(Stored data entries)
_ _ _ _ _

-- ==== Sys2Proof/Decode.lean ====
section
/-!
DEFINITION. The decoder, total on any bytes (R62 to R80), and after it the encoder, both written from the field tables of R63,
R65 to R67 and the opcode map of R79.
-/
namespace Sys2Proof

/-- Why a word is no instruction: its opcode is undefined (step 1 of R80), a field is one that the opcode does not allow
(step 4), or there are not twelve bytes. -/
inductive DecodeErr where
  | undefinedOpcode (op : Byte)
  | illegalField
  | shortWord
  deriving DecidableEq, Repr

/-! Reading fields -/

/-- The crossbar selector of a register operand (R67): pattern in [7:5], parameter in [4:0]. -/
def decodeXbar (f : Byte) : Option Xbar :=
  let k := f.extractLsb' 0 5
  match (f.extractLsb' 5 3).toNat with
  | 0 => if k == 0 then some .id else none
  | 1 => some (.rot k)
  | 2 => some (.bc k)
  | 3 => some (.bfly k)
  | 4 => some (.mir k)
  | 5 => if k == 0 then some .fa else none
  | 6 => some (.bcs k)
  | _ => none

/-- A special operand (R65, R66): class in [15:12], selector in the low bits, every other bit zero. -/
def decodeSpecial (f : BitVec 18) : Option Opnd :=
  let low := f.toNat % 4096
  match f.toNat / 4096 % 16 with
  | 0 => if low < 8 then some (.pred (f.extractLsb' 0 3)) else none
  | 1 => if low < 32 then some (.tile (f.extractLsb' 0 5)) else none
  | 2 => if low < 32 then some (.dreg (f.extractLsb' 0 5)) else none
  | 3 => if low < 8 then some (.xreg (f.extractLsb' 0 3)) else none
  | 4 => if low < 8 then some (.slot (f.extractLsb' 0 3)) else none
  | 5 => if low == 0 then some .zero else none
  | _ => none

/-- One operand field (R65). -/
def decodeOpnd (f : BitVec 18) : Option Opnd :=
  match f.toNat / 65536 with
  | 0 => (decodeXbar (f.extractLsb' 0 8)).map (Opnd.vreg (f.extractLsb' 8 8))
  | 1 => (decodeXbar (f.extractLsb' 0 8)).map (Opnd.vidx (f.extractLsb' 13 3) (f.extractLsb' 8 5))
  | 2 => some (.imm (f.extractLsb' 0 16))
  | _ => decodeSpecial f

/-- GRD, STL, YLD and RU (R63). -/
def decodeCtl (w : W96) : Ctl :=
  { grd := w.extractLsb' 16 4, stl := w.extractLsb' 74 4, yld := w.extractLsb' 78 1, ru := w.extractLsb' 79 2 }

/-- A word read in operand form (R63). -/
def unpack3 (w : W96) : Option Op3 :=
  match decodeOpnd (w.extractLsb' 20 18), decodeOpnd (w.extractLsb' 38 18), decodeOpnd (w.extractLsb' 56 18) with
  | some d, some a, some b =>
    some { ctl := decodeCtl w, var := w.extractLsb' 8 8, xt := w.extractLsb' 85 11, sid := w.extractLsb' 81 4, d, a, b }
  | _, _, _ => none

/-- A word read in long-immediate form (R63, R70): bits [73:70] must be zero. -/
def unpackL (w : W96) : Option OpL :=
  if w.extractLsb' 70 4 == (0 : BitVec 4) then
    (decodeOpnd (w.extractLsb' 20 18)).map fun d =>
      { ctl := decodeCtl w, var := w.extractLsb' 8 8, xt := w.extractLsb' 85 11, sid := w.extractLsb' 81 4, d,
        imm := w.extractLsb' 38 32 }
  else none

/-- The opcode map of R79, opcodes in operand form. One opcode whose VAR or B chooses among rows of the table gives the row's
constructor. -/
def instr3 (op : Nat) (o : Op3) : Option Instr :=
  match op with
  | 0x00 => some (.nop o)
  | 0x01 => some (.iadd o)
  | 0x02 => some (.isub o)
  | 0x03 => some (.imul o)
  | 0x04 => some (.imulh o)
  | 0x05 => some (.imad o)
  | 0x06 => some (.imin o)
  | 0x07 => some (.imax o)
  | 0x08 => some (.iabs o)
  | 0x09 => some (.shl o)
  | 0x0A => some (.shr o)
  | 0x0B => some (.sar o)
  | 0x0C => some (.and o)
  | 0x0D => some (.or o)
  | 0x0E => some (.xor o)
  | 0x0F => some (.lut3 o)
  | 0x10 => some (.popc o)
  | 0x11 => some (.clz o)
  | 0x12 => some (.brev o)
  | 0x13 => some (.bfx o)
  | 0x14 => some (.bfi o)
  | 0x15 => some (.isetp o)
  | 0x16 => some (.sel o)
  | 0x17 => some (.idot4 o)
  | 0x20 => some (.fadd o)
  | 0x21 => some (.fsub o)
  | 0x22 => some (.fmul o)
  | 0x23 => some (.fma o)
  | 0x24 => some (.fmin o)
  | 0x25 => some (.fmax o)
  | 0x26 => some (.fsetp o)
  | 0x27 => some (.fclass o)
  | 0x28 => some (.frnd o)
  | 0x29 => some (.frcp o)
  | 0x2A => some (.frsq o)
  | 0x2B => some (.fsqrt o)
  | 0x2C => some (.fexp2 o)
  | 0x2D => some (.flog2 o)
  | 0x2E => some (.fsin o)
  | 0x2F => some (.fcos o)
  | 0x30 => some (.fscale o)
  | 0x31 => some (.hadd2 o)
  | 0x32 => some (.hmul2 o)
  | 0x33 => some (.hfma2 o)
  | 0x34 => some (.cvt o)
  | 0x35 => some (.qnt48 o)
  | 0x40 => some (.mov o)
  | 0x42 => if o.var == 1 then some (.sreadClr o) else some (.sread o)
  | 0x43 => some (.vote o)
  | 0x44 => some (.wred o)
  | 0x45 => some (.wscan o)
  | 0x46 => some (.plop o)
  | 0x47 => some (.xset o)
  | 0x48 => some (.xwin o)
  | 0x49 => some (.xadd o)
  | 0x4A => some (.rep o)
  | 0x4B => some (.dqpop o)
  | 0x50 => some (.ld o)
  | 0x51 => some (.st o)
  | 0x52 => some (.lds o)
  | 0x53 => some (.sts o)
  | 0x54 => some (.atom o)
  | 0x55 => some (.atoms o)
  | 0x56 => some (.red o)
  | 0x57 => some (.fence o)
  | 0x58 => some (.fencex o)
  | 0x59 => some (.pref o)
  | 0x5A => some (.cctl o)
  | 0x62 => some (.brx o)
  | 0x64 => some (.ret o)
  | 0x65 => some (.exit o)
  | 0x66 => some (.hitch o)
  | 0x67 => if o.var == 1 then some (.barArv o) else some (.bar o)
  | 0x68 => some (.role o)
  | 0x69 => some (.fbp o)
  | 0x6A => some (.yield o)
  | 0x6B => some (.trap o)
  | 0x6C => some (.racc o)
  | 0x6D => some (.rfirst o)
  | 0x6E => if o.var == 1 then some (.rsigExit o) else some (.rsigGuessed o)
  | 0x6F => some (.rjoin o)
  | 0x80 => some (.dadd o)
  | 0x81 => some (.dsub o)
  | 0x82 => some (.dmul o)
  | 0x83 => some (.dmulh o)
  | 0x84 => some (.ddiv o)
  | 0x85 => some (.dand o)
  | 0x86 => some (.dor o)
  | 0x87 => some (.dxor o)
  | 0x88 => some (.dshl o)
  | 0x89 => some (.dshr o)
  | 0x8A => some (.dsar o)
  | 0x8B => some (.dset o)
  | 0x8C => some (.dsel o)
  | 0x8E => some (.dld o)
  | 0x8F => some (.dst o)
  | 0x90 => some (.datom o)
  | 0x91 => some (.dlds o)
  | 0x92 => some (.dsts o)
  | 0x95 => some (.dret o)
  | 0x96 => some (.dend o)
  | 0x97 => some (.dsread o)
  | 0x98 => some (.dfence o)
  | 0x99 => some (.dqpush o)
  | 0x9A => if o.var == 1 then some (.dbarArv o) else some (.dbar o)
  | 0x9B => some (.dhash o)
  | 0x9C => some (.dbit o)
  | 0xB0 => some (.mma o)
  | 0xB1 => some (.mmag o)
  | 0xB2 => some (.scacc o)
  | 0xB3 => some (.drain o)
  | 0xB4 => some (.aclr o)
  | 0xB5 => some (.ald o)
  | 0xB6 => some (.ast o)
  | 0xB7 => some (.attn o)
  | 0xB8 => some (.atmerge o)
  | 0xB9 => some (.atnorm o)
  | 0xBA => some (.copy o)
  | 0xBB => some (.copyx o)
  | 0xBC => some (.bfence o)
  | 0xBD => some (.bwait o)
  | 0xBE => some (.evpop o)
  | 0xBF => some (.launch o)
  | 0xC0 => if o.var == 1 then some (.kvfindRef o) else if o.var == 2 then some (.kvfindUnref o) else some (.kvfindLook o)
  | 0xC1 => some (.kvins o)
  | 0xC2 => some (.kvapp o)
  | 0xC3 => some (.kvtrim o)
  | 0xC4 => some (.kvown o)
  | 0xC5 => some (.kvpull o)
  | 0xC6 => some (.wsref o)
  | 0xC7 => some (.wsswap o)
  | 0xC8 => some (.wsbcast o)
  | 0xC9 => some (.wspull o)
  | 0xCA => some (.objnew o)
  | 0xCB => some (.objopen o)
  | 0xCC => some (.objhand o)
  | 0xCD => some (.objdrop o)
  | 0xCE => some (.objsync o)
  | 0xCF => some (.relay o)
  | 0xD0 => some (.rwait o)
  | 0xE0 => some (.swrite o)
  | 0xE1 => some (.rtt o)
  | 0xE2 => some (.ctxsave o)
  | 0xE3 => some (.ctxload o)
  | 0xE4 => if o.var == 1 then some (.tlbinvVf o) else if o.var == 2 then some (.tlbinvAll o) else some (.tlbinvPg o)
  | 0xE5 => if o.var == 1 then some (.l2opInv o) else if o.var == 2 then some (.l2opWbi o) else if o.var == 3 then some (.l2opVfwb o) else some (.l2opWb o)
  | 0xE6 => some (.halt o)
  | 0xE7 => some (.qclaim o)
  | 0xE8 => some (.wgstart o)
  | 0xE9 => some (.scrub o)
  | 0xEA => some (.draint o)
  | 0xEB => some (.pwrset o)
  | 0xEC => some (.strset o)
  | 0xED => if o.var == 1 then some (.gateWake o) else if o.var == 2 then some (.gateHold o) else if o.var == 3 then some (.gateAuto o) else some (.gateNow o)
  | 0xEE => if o.b == .imm 1 then some (.rtcallVerify o) else if o.b == .imm 2 then some (.rtcallQuote o) else some (.rtcallMeasure o)
  | _ => none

_ _ _ _ _

WHAT YOU WILL DO: Within the records above, tally the lines that contain "Option". Give the total and nothing more.

WRITTEN REPLY: 6